ACTIVITY:
For the word "hpNonneg", tally the lines of the data that contain it and give the tally alone.

RECORDS SHOWN:

-- ==== Sys2Proof/Machine/Marker.lean ====
section
/-!
DEFINITION. The Markers: parameter state, the update rules, steps and their decision, the late-slip tier, Calibration and the roll check (R229 to R275).
-/
namespace Sys2Proof.Machine

/-! ## PSD entries and their regions (R230, R233, R234) -/

/-- A count of bytes padded to whole 128-byte lines (R233). -/
def padLine (n : Nat) : Nat := (n + 127) / 128 * 128

namespace Psd
/-- Word `k` of an entry. -/
def word (p : Psd) (k : Nat) : Nat := (p.words.getD k 0).toNat
/-- VALID. -/
def valid (p : Psd) : Bool := bitOf (p.word 1) 0
/-- FROZEN. -/
def frozen (p : Psd) : Bool := bitOf (p.word 1) 1
/-- SLOW. -/
def slow (p : Psd) : Bool := bitOf (p.word 1) 2
/-- WSR. -/
def wsr (p : Psd) : Bool := bitOf (p.word 1) 3
/-- RULE. -/
def rule (p : Psd) : Nat := bits (p.word 1) 4 4
/-- WFMT; its codes 0 to 4 are the FMT codes of the same formats (R29). -/
def wfmt (p : Psd) : Nat := bits (p.word 1) 8 4
/-- VSLOTS. -/
def vslots (p : Psd) : Nat := bits (p.word 1) 12 3
/-- DM1. -/
def dm1 (p : Psd) : Nat := bits (p.word 1) 16 3
/-- PRECOND: bit 0 is the left side, bit 1 the right. -/
def precond (p : Psd) : Nat := bits (p.word 1) 19 2
/-- HP. -/
def hp (p : Psd) : Nat := bits (p.word 1) 24 8
/-- ROWS. -/
def rows (p : Psd) : Nat := bits (p.word 1) 32 10 + 1
/-- COLS. -/
def cols (p : Psd) : Nat := bits (p.word 1) 48 16 + 1
/-- TAG. -/
def tag (p : Psd) : BitVec 32 := BitVec.ofNat 32 (p.word 2)
/-- EBASE. -/
def ebase (p : Psd) : Nat := bits (p.word 3) 0 48
/-- STATE. -/
def stateAt (p : Psd) : Nat := p.word 4
/-- VERS. -/
def vers (p : Psd) : Nat := bits (p.word 5) 0 50
/-- GRAD. -/
def grad (p : Psd) : Nat := bits (p.word 6) 0 50
/-- PRE. -/
def pre (p : Psd) : Nat := bits (p.word 7) 0 50
/-- NELEM. -/
def nelem (p : Psd) : Nat := p.rows * p.cols
/-- The segments of a block (R239). -/
def nsegs (p : Psd) : Nat := (p.nelem + 255) / 256
/-- Bytes of an element of the working copy. -/
def wbytes (p : Psd) : Nat := fmtWidth p.wfmt / 8
/-- Whether the working copy carries row scales. -/
def wscaled (p : Psd) : Bool := p.wfmt ≥ 3
/-- NBYTES: the working copy before padding (R233, R270). -/
def nbytes (p : Psd) : Nat := p.nelem * p.wbytes + (if p.wscaled then p.rows else 0)
/-- WS: the size of a version slot. -/
def ws (p : Psd) : Nat := padLine p.nbytes
/-- The offset of m in a state half. -/
def offM (p : Psd) : Nat := padLine (4 * p.nelem)
/-- The offset of v. -/
def offV (p : Psd) : Nat := p.offM + padLine (if p.rule == 2 then p.nelem else 4 * p.nelem)
/-- The offset of the m row scales (RULE 2). -/
def offMs (p : Psd) : Nat := p.offV + padLine p.nelem
/-- The offset of the v row scales (RULE 2). -/
def offVs (p : Psd) : Nat := p.offMs + padLine p.rows
/-- The offset of the tail line (R233, R234). -/
def offTail (p : Psd) : Nat :=
  if p.rule == 2 then p.offVs + padLine p.rows
  else if p.rule == 1 || p.rule == 3 then p.offV + padLine (4 * p.nelem)
  else p.offV
/-- HS: the size of a state half. -/
def hs (p : Psd) : Nat := p.offTail + 128
/-- The offset of side R of the preconditioners. -/
def offR (p : Psd) : Nat := if bitOf p.precond 0 then padLine (4 * p.rows * p.rows) else 0
/-- The size of the PRE region. -/
def preSize (p : Psd) : Nat :=
  (if bitOf p.precond 0 then padLine (4 * p.rows * p.rows) else 0) + (if bitOf p.precond 1 then padLine (4 * p.cols * p.cols) else 0)
/-- The zeros that pad `n` bytes of an array at `off` to whole lines (R233). -/
def padAt (off n : Nat) : Nat × List Byte := (off + n, List.replicate (padLine n - n) 0)
/-- The zeros that pad the arrays of a state half (R233, R234). -/
def statePads (p : Psd) : List (Nat × List Byte) :=
  let f := 4 * p.nelem
  padAt 0 f :: (if p.rule == 2 then [padAt p.offM p.nelem, padAt p.offV p.nelem, padAt p.offMs p.rows, padAt p.offVs p.rows]
    else if p.rule == 1 || p.rule == 3 then [padAt p.offM f, padAt p.offV f] else [padAt p.offM f])
/-- The zeros that pad a version slot. -/
def slotPads (p : Psd) : List (Nat × List Byte) := [padAt 0 p.nbytes]
/-- Whether the step updates the block (R237). -/
def trained (p : Psd) : Bool := p.valid && !p.frozen
end Psd

/-- The address of PSD entry `i` of a stack (R229). -/
def State.psdAt (s : State) (st i : Nat) : Nat := s.reg .psdTable st + 64 * i
/-- Word 0 of a PSD entry as memory holds it now. -/
def State.psdWord0 (s : State) (st i : Nat) : Nat := s.num (s.psdAt st i) 8
/-- A PSD entry as memory holds it now. -/
def State.readPsd (s : State) (st i : Nat) : Psd :=
  ⟨i, (List.range 8).map (fun k => BitVec.ofNat 64 (s.num (s.psdAt st i + 8 * k) 8))⟩
/-- CUR of a block. -/
def State.psdCur (s : State) (st i : Nat) : Nat := bits (s.psdWord0 st i) 0 3
/-- SSEL of a block. -/
def State.psdSsel (s : State) (st i : Nat) : Nat := bits (s.psdWord0 st i) 3 1
/-- Writes word 0 of a PSD entry: one aligned 64-bit write at the home slice (R231). -/
def State.writeWord0 (s : State) (st i v : Nat) : State := s.memWrite 5 (s.psdAt st i) (toBytes 8 v) false

/-- Whether a reserved bit of an entry is set (R230). -/
def Psd.reservedSet (p : Psd) : Bool :=
  p.word 0 &&& 0xC0 != 0 || p.word 1 &&& (2 ^ 15 + 7 * 2 ^ 21 + 63 * 2 ^ 42) != 0 || p.word 2 / 2 ^ 32 != 0
    || p.word 3 / 2 ^ 48 != 0 || p.word 5 / 2 ^ 50 != 0 || p.word 6 / 2 ^ 50 != 0 || p.word 7 / 2 ^ 50 != 0

/-! ## Hyperparameters (R236) -/

/-- The bytes of hyperparameter set `j` in memory. -/
def State.hpBytes (s : State) (st j : Nat) : List Byte := s.bytes (s.reg .markerHp st + 32 * j) 32
/-- FP32 field `k` of a set. -/
def hpVal (h : List Byte) (k : Nat) : Val := decodeFp32 (ofBytes ((h.drop (4 * k)).take 4))
/-- Whether a field is finite and 0 or above. -/
def hpNonneg : Val → Bool
  | .zero _ => true
  | .num n _ => !n
  | _ => false
/-- Whether a field is finite and above 0. -/
def hpPos : Val → Bool
  | .num n _ => !n
  | _ => false
/-- The value 1. -/
def oneVal : Val := .num false (.rat 1 1 0)
/-- Whether a field lies in [0, 1). -/
def hpBelow1 (v : Val) : Bool := hpNonneg v && v.lt oneVal
/-- Whether a set is valid for a rule; fields that the rule does not use are not checked (R236). -/
def hpOk (h : List Byte) (rule : Nat) : Bool :=
  hpNonneg (hpVal h 0) && hpNonneg (hpVal h 4)
    && (rule == 0 || (hpBelow1 (hpVal h 1) && hpBelow1 (hpVal h 2)))
    && (rule == 0 || rule == 4 || hpPos (hpVal h 3))
    && (rule != 0 || (hpBelow1 (hpVal h 5) && (h.getD 28 0).toNat < 2))
    && (rule != 3 || hpPos (hpVal h 6))

/-! ## The checks of the ARM scan (R232, R348) -/

/-- Whether an address starts a region of a block: 128-byte aligned, HBM4 or bonded scratch of the partition, and clear of the staging areas. -/
def State.blockRegion (s : State) (part a n : Nat) : Bool :=
  a % 128 == 0 && s.rangeInRegion part a 1 && !s.overStaging a n
/-- Whether a slow block's STATE names a reachable seat in a near or far window (R232); `n` bytes of the module itself keep clear of the staging areas (R348). -/
def State.slowState (s : State) (part a n : Nat) : Bool :=
  a % 128 == 0 && (fabWindow a == 1 || fabWindow a == 2)
    && (if fabSeat a == s.seat then !s.overStaging (fabModule a) n else (s.outEntry part a).isSome)
/-- Whether bytes cannot be read for a stack: they lie beyond a DOWN link, or are poisoned. -/
def State.unreadable (s : State) (st a n : Nat) : Bool := s.hallwayDown st (addrStack a) || s.anyPoison a n
/-- Whether an entry with VALID = 1 passes the scan (R232). A hyperparameter set that cannot be read fails it (DESIGN CHOICE, log entry 22). -/
def State.psdOk (s : State) (st : Nat) (p : Psd) : Bool :=
  let part := s.partOf st
  !p.reservedSet && p.rule ≤ 4 && p.wfmt ≤ 4 && p.nelem ≤ 65536 && 2 ≤ p.vslots && p.vslots ≤ 5
    && !(bitOf p.precond 0 && p.rows > 1024) && !(bitOf p.precond 1 && p.cols > 1024)
    && (if p.slow then s.slowState part p.stateAt (2 * p.hs) && !s.overStaging p.vers (p.vslots * p.ws)
        else p.dm1 == 0 && s.blockRegion part p.stateAt (2 * p.hs) && s.blockRegion part p.vers (p.vslots * p.ws)
          && s.blockRegion part p.grad (8 * p.nelem))
    && (p.precond == 0 || (s.rangeInRegion part p.pre 1 && !s.overStaging p.pre p.preSize))
    && !s.unreadable st (s.reg .markerHp st + 32 * p.hp) 32 && hpOk (s.hpBytes st p.hp) p.rule

/-! ## Exact values in the rules (R242) -/

/-- A computation that counts saturations and replacements. -/
abbrev Sat (α : Type) := StateM Nat α
/-- Counts one where `b` holds. -/
def satIf (b : Bool) : Sat Unit := modify (fun n => n + bit b)
/-- The largest finite FP32 value of a sign. -/
def maxFinite (neg : Bool) : Val := .num neg (.rat 0xFFFFFF 1 104)
/-- A value that the Marker reads from memory, made finite. -/
def finite : Val → Sat Val
  | .nan => do satIf true; pure (.zero false)
  | .inf n => do satIf true; pure (maxFinite n)
  | v => pure v
/-- rn(x): one rounding into FP32 under RNE with SAT, an exact zero giving +0. -/
def rn (x : Val) : Sat Val := do
  let r := roundElem fmtFP32 0 rne 0 (match x with | .zero _ => .zero false | v => v)
  satIf r.overflow
  pure (decodeFp32 r.code)
/-- rn(a / d), a zero divisor giving the largest finite value of the dividend's sign, or +0. -/
def rnQuot (a d : Val) : Sat Val :=
  match d with
  | .zero _ => do
    satIf true
    pure (match a with | .zero _ => .zero false | v => maxFinite v.sign)
  | _ => rn (a.div d)
/-- rn(sqrt(x)), the root of a negative value being +0. -/
def rnSqrt (x : Val) : Sat Val :=
  match x with
  | .num true _ => do satIf true; pure (.zero false)
  | .zero _ => pure (.zero false)
  | v => rn v.sqrt
/-- The FP32 code of a value that FP32 holds. -/
def fp32Code (v : Val) : Nat := (toFp32 v).toNat
/-- Reads `n` FP32 values from bytes and makes them finite. -/
def finiteFp32s (b : List Byte) : Nat → Sat (List Val)
  | 0 => pure []
  | n + 1 => do
    let v ← finite (decodeFp32 (ofBytes (b.take 4)))
    let vs ← finiteFp32s (b.drop 4) n
    pure (v :: vs)

/-! ## The update rules (R243 to R247) -/

/-- What a rule computes with: its hyperparameters and the step size of the set. -/
structure RuleCtx where
  rule : Nat
  hp : List Byte
  lr : Val
  p1 : Val
  p2 : Val
deriving Repr

/-- An element: master, m and v. -/
structure Elem where
  w : Val
  m : Val
  v : Val
deriving Repr

/-- SGD_MOMENTUM (R243). -/
def ruleSgd (c : RuleCtx) (e : Elem) (g : Val) : Sat Elem := do
  let mu := hpVal c.hp 5
  let wd := hpVal c.hp 4
  let m ← rn (((mu.mul e.m).add g).add (wd.mul e.w))
  let d ← if bitOf (c.hp.getD 28 0).toNat 0 then rn ((g.add (wd.mul e.w)).add (mu.mul m)) else pure m
  let w ← rn (e.w.sub (c.lr.mul d))
  pure ⟨w, m, e.v⟩

/-- m_new, v_new and u of R244; `c.p1` and `c.p2` are the new P1 and P2. -/
def adamU (c : RuleCtx) (e : Elem) (g : Val) : Sat (Elem × Val) := do
  let b1 := hpVal c.hp 1
  let b2 := hpVal c.hp 2
  let m ← rn ((b1.mul e.m).add ((oneVal.sub b1).mul g))
  let v ← rn ((b2.mul e.v).add (((oneVal.sub b2).mul g).mul g))
  let mh ← rnQuot m (oneVal.sub c.p1)
  let vh ← rnQuot v (oneVal.sub c.p2)
  let r ← rnSqrt vh
  let den ← rn (r.add (hpVal c.hp 3))
  let u ← rnQuot mh den
  pure (⟨e.w, m, v⟩, u)

/-- ADAMW and the lines of ADAM8 (R244, R245). -/
def ruleAdam (c : RuleCtx) (e : Elem) (g : Val) : Sat Elem := do
  let r ← adamU c e g
  let w ← rn ((e.w.sub (c.lr.mul r.2)).sub ((c.lr.mul (hpVal c.hp 4)).mul e.w))
  pure { r.1 with w := w }

/-- LION (R247). -/
def ruleLion (c : RuleCtx) (e : Elem) (g : Val) : Sat Elem := do
  let b1 := hpVal c.hp 1
  let b2 := hpVal c.hp 2
  let k ← rn ((b1.mul e.m).add ((oneVal.sub b1).mul g))
  let sgn : Val := match k with | .num n _ => .num n (.rat 1 1 0) | _ => .zero false
  let w ← rn ((e.w.sub (c.lr.mul sgn)).sub ((c.lr.mul (hpVal c.hp 4)).mul e.w))
  let m ← rn ((b2.mul e.m).add ((oneVal.sub b2).mul g))
  pure ⟨w, m, e.v⟩

/-- The exact sum of squares of a list. -/
def sumSquares (l : List Val) : Val := l.foldl (fun a x => a.add (x.mul x)) (.zero false)

/-- LAMB over the whole block (R246). -/
def ruleLamb (c : RuleCtx) (es : List Elem) (gs : List Val) : Sat (List Elem) := do
  let us ← (es.zip gs).mapM (fun p => do
    let r ← adamU c p.1 p.2
    let q ← rn (r.2.add ((hpVal c.hp 4).mul p.1.w))
    pure (r.1, q))
  let wsq := sumSquares (es.map (fun e => e.w))
  let rsq := sumSquares (us.map (fun u => u.2))
  let t ← match wsq, rsq with
    | .num _ _, .num _ _ => do
      let q ← rn (wsq.div rsq).sqrt
      pure ((hpVal c.hp 6).min q)
    | _, _ => pure oneVal
  us.mapM (fun u => do
    let w ← rn (u.1.w.sub ((c.lr.mul t).mul u.2))
    pure { u.1 with w := w })

/-- A rule over a run of elements; LAMB's run is the whole block. -/
def applyRule (c : RuleCtx) (es : List Elem) (gs : List Val) : Sat (List Elem) :=
  if c.rule == 3 then ruleLamb c es gs
  else (es.zip gs).mapM (fun p =>
    if c.rule == 0 then ruleSgd c p.1 p.2 else if c.rule == 4 then ruleLion c p.1 p.2 else ruleAdam c p.1 p.2)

EXERCISE SOLUTION:
3